How to Defend Yourself Against a DUI in Las Vegas, Nevada

When it comes to avoiding a DUI charge in Las Vegas, your best bet is, of course, to simply not drink and drive. However, if you do end up being pulled over by the police due to suspicion of drunk driving, you could end up in some serious hot water. Here’s what you need to know about Nevada DUI laws.

Signs the Police Look For

There are certain behaviors on the road that police look for when it comes to spotting drivers that might be operating their vehicle under the influence. Even if you’re not being accused of drinking while driving, here are signs to look out for as well.

• Making overly wide turns.
• Swerving between lanes or straddling the center line.
• Barely missed collisions with objects or people.
• Drifting or weaving from one lane to another.
• Ignoring turn lanes or driving off-road.
• Driving too slowly or too fast.
• Stopping for no reason on the road.
• Uneven or erratic braking.
• Tailgating or other aggressive driving.
• Driving on the wrong side of the road.
• Responding slowly to traffic signs or lights.
• Changing speed suddenly.
• Driving without headlights at night.

Know the Laws

First of all, you should be aware of the actual laws that you’re subject to if you’re driving within the city of Las Vegas or anywhere else in Nevada. For that, you need to know the legal limit when driving in Vegas. This is just a sampling of some of the most important laws you need to know; there are of course many more.

Like in other states, Nevada uses the Blood Alcohol Concentration metric for determining if you have been driving under the influence. A BAC of 0.08 percent or higher is considered over the legal limit in Nevada, and it’s also widely considered to be the threshold for impairment across the majority of US states.

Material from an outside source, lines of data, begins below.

/-- What the actions up to the dissolutions leave of the tables they do not dissolve. -/
theorem tables_goodsReset (s : State) :
    (goodsReset s).patrons = s.patrons ∧ (goodsReset s).loans = s.loans ∧ (goodsReset s).holds = s.holds
      ∧ (goodsReset s).batches = s.batches ∧ (goodsReset s).jobs = s.jobs.map resetJob
      ∧ (goodsReset s).bays = mapVector resetBay s.bays ∧ (goodsReset s).titles = s.titles ∧ (goodsReset s).slots = s.slots
      ∧ (goodsReset s).bayMask = s.bayMask := by
  have h := beside_goodsReset s
  simp only [beside, Prod.mk.injEq] at h
  obtain ⟨⟨h1, h2, h3, h4, h5, h6, h7, -, -⟩, -, ⟨h8, -, -, -, -, -, h9⟩, -⟩ := h
  exact ⟨h1, h2, h3, h4, h5, h6, h7, h8, h9⟩

theorem counters_goodsReset (s : State) :
    (goodsReset s).entrySeq = s.entrySeq ∧ (goodsReset s).shipmentCounter = s.shipmentCounter
      ∧ (goodsReset s).jobCounter = s.jobCounter ∧ (goodsReset s).batchCounter = s.batchCounter
      ∧ (goodsReset s).containerCounter = s.containerCounter ∧ (goodsReset s).sealCounter = s.sealCounter := by
  have h := beside_goodsReset s
  simp only [beside, Prod.mk.injEq] at h
  exact h.2.1

theorem ambient_goodsReset (s : State) :
    (goodsReset s).power = s.power ∧ (goodsReset s).rx = s.rx ∧ (goodsReset s).intake = s.intake
      ∧ (goodsReset s).resetStage = s.resetStage ∧ (goodsReset s).resetCause = s.resetCause
      ∧ (goodsReset s).linkErrors = s.linkErrors ∧ (goodsReset s).recordsLost = s.recordsLost ∧ (goodsReset s).clock = s.clock
      ∧ (goodsReset s).supplyLevel = s.supplyLevel ∧ (goodsReset s).cutoffs = s.cutoffs
      ∧ (goodsReset s).cartridgePeriod = s.cartridgePeriod ∧ (goodsReset s).copyPeriod = s.copyPeriod := by
  have h := beside_goodsReset s
  simp only [beside, Prod.mk.injEq, ambient, Ambient.mk.injEq] at h
  obtain ⟨-, -, -, -, h1, h2, h3, h4, h5, h6, h7, -, -, -, h8, -, -, -, -, h9, h10, h11, h12⟩ := h
  exact ⟨h1, h2, h3, h4, h5, h6, h7, h9, h8, h10, h11, h12⟩

theorem Announced.goodsReset {s : State} (h : Announced s) : Announced (goodsReset s) := by
  unfold Machine.goodsReset
  exact Announced.dissolveAll (Announced.readyShipments (h.of_same rfl rfl rfl))

theorem Alike.goodsReset {shown : Prop} {s t : State} (h : Alike shown (convertCarts (resetJobs (resetBays s))) t.converted) :
    Alike shown (goodsReset s) t.unpacked := by
  unfold Machine.goodsReset
  exact h.dissolveAll rfl

/-- What a record insertion sort by a number leaves is in ascending order of the number. -/
theorem insertBy_ascending {α : Type} (key : α → Nat) (x : α) {xs : List α} (h : xs.Pairwise fun a b => key a ≤ key b) :
    (insertBy (fun a b => decide (key a < key b)) x xs).Pairwise fun a b => key a ≤ key b := by
  induction xs with
  | nil => simp [insertBy]
  | cons y ys ih =>
    obtain ⟨hy, hys⟩ := List.pairwise_cons.1 h
    by_cases hxy : key x < key y
    · simp only [insertBy, hxy, decide_true, if_true]
      refine List.pairwise_cons.2 ⟨fun z hz => ?_, h⟩
      rcases List.mem_cons.1 hz with rfl | hz
      · exact hxy.le
      · exact hxy.le.trans (hy z hz)
    · simp only [insertBy, hxy, decide_false, Bool.false_eq_true, if_false]
      refine List.pairwise_cons.2 ⟨fun z hz => ?_, ih hys⟩
      rcases (mem_insertBy _ _ _ _).1 hz with rfl | hz
      · exact Nat.le_of_not_lt hxy
      · exact hy z hz

theorem sortBy_ascending {α : Type} (key : α → Nat) (xs : List α) :
    (sortBy (fun a b => decide (key a < key b)) xs).Pairwise fun a b => key a ≤ key b := by
  have go : ∀ (xs acc : List α), acc.Pairwise (fun a b => key a ≤ key b) →
      (xs.foldl (fun acc x => insertBy (fun a b => decide (key a < key b)) x acc) acc).Pairwise fun a b => key a ≤ key b := by
    intro xs
    induction xs with
    | nil => exact fun _ h => h
    | cons x xs ih => exact fun acc h => ih _ (insertBy_ascending key x h)
  exact go xs [] .nil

However, be aware that if you’re under the age of 21 or if you’re a commercial driver, the BAC threshold in Nevada is lower. Young drivers are in danger of being arrested for a DUI if their BAC is 0.02 percent or higher, while commercial drivers can only have a BAC of less than 0.04 percent to be under the legal limit.

Meanwhile, you’ll be in even more hot water if you refuse to take a breathalyzer test if you’re pulled over by the police for suspected drunk driving. There’s an implied consent law in Nevada, which means that if you get behind the wheel while drunk or high you’re implying consent to be tested – so if you refuse, you could be arrested on the spot.

Much like in other states, Nevada also has an “open container” law that makes it illegal to have opened alcoholic beverages anywhere within the car while it’s being driven. Passenger areas of limos, taxis and buses are exempt from this, as are living areas of RVs or motor homes.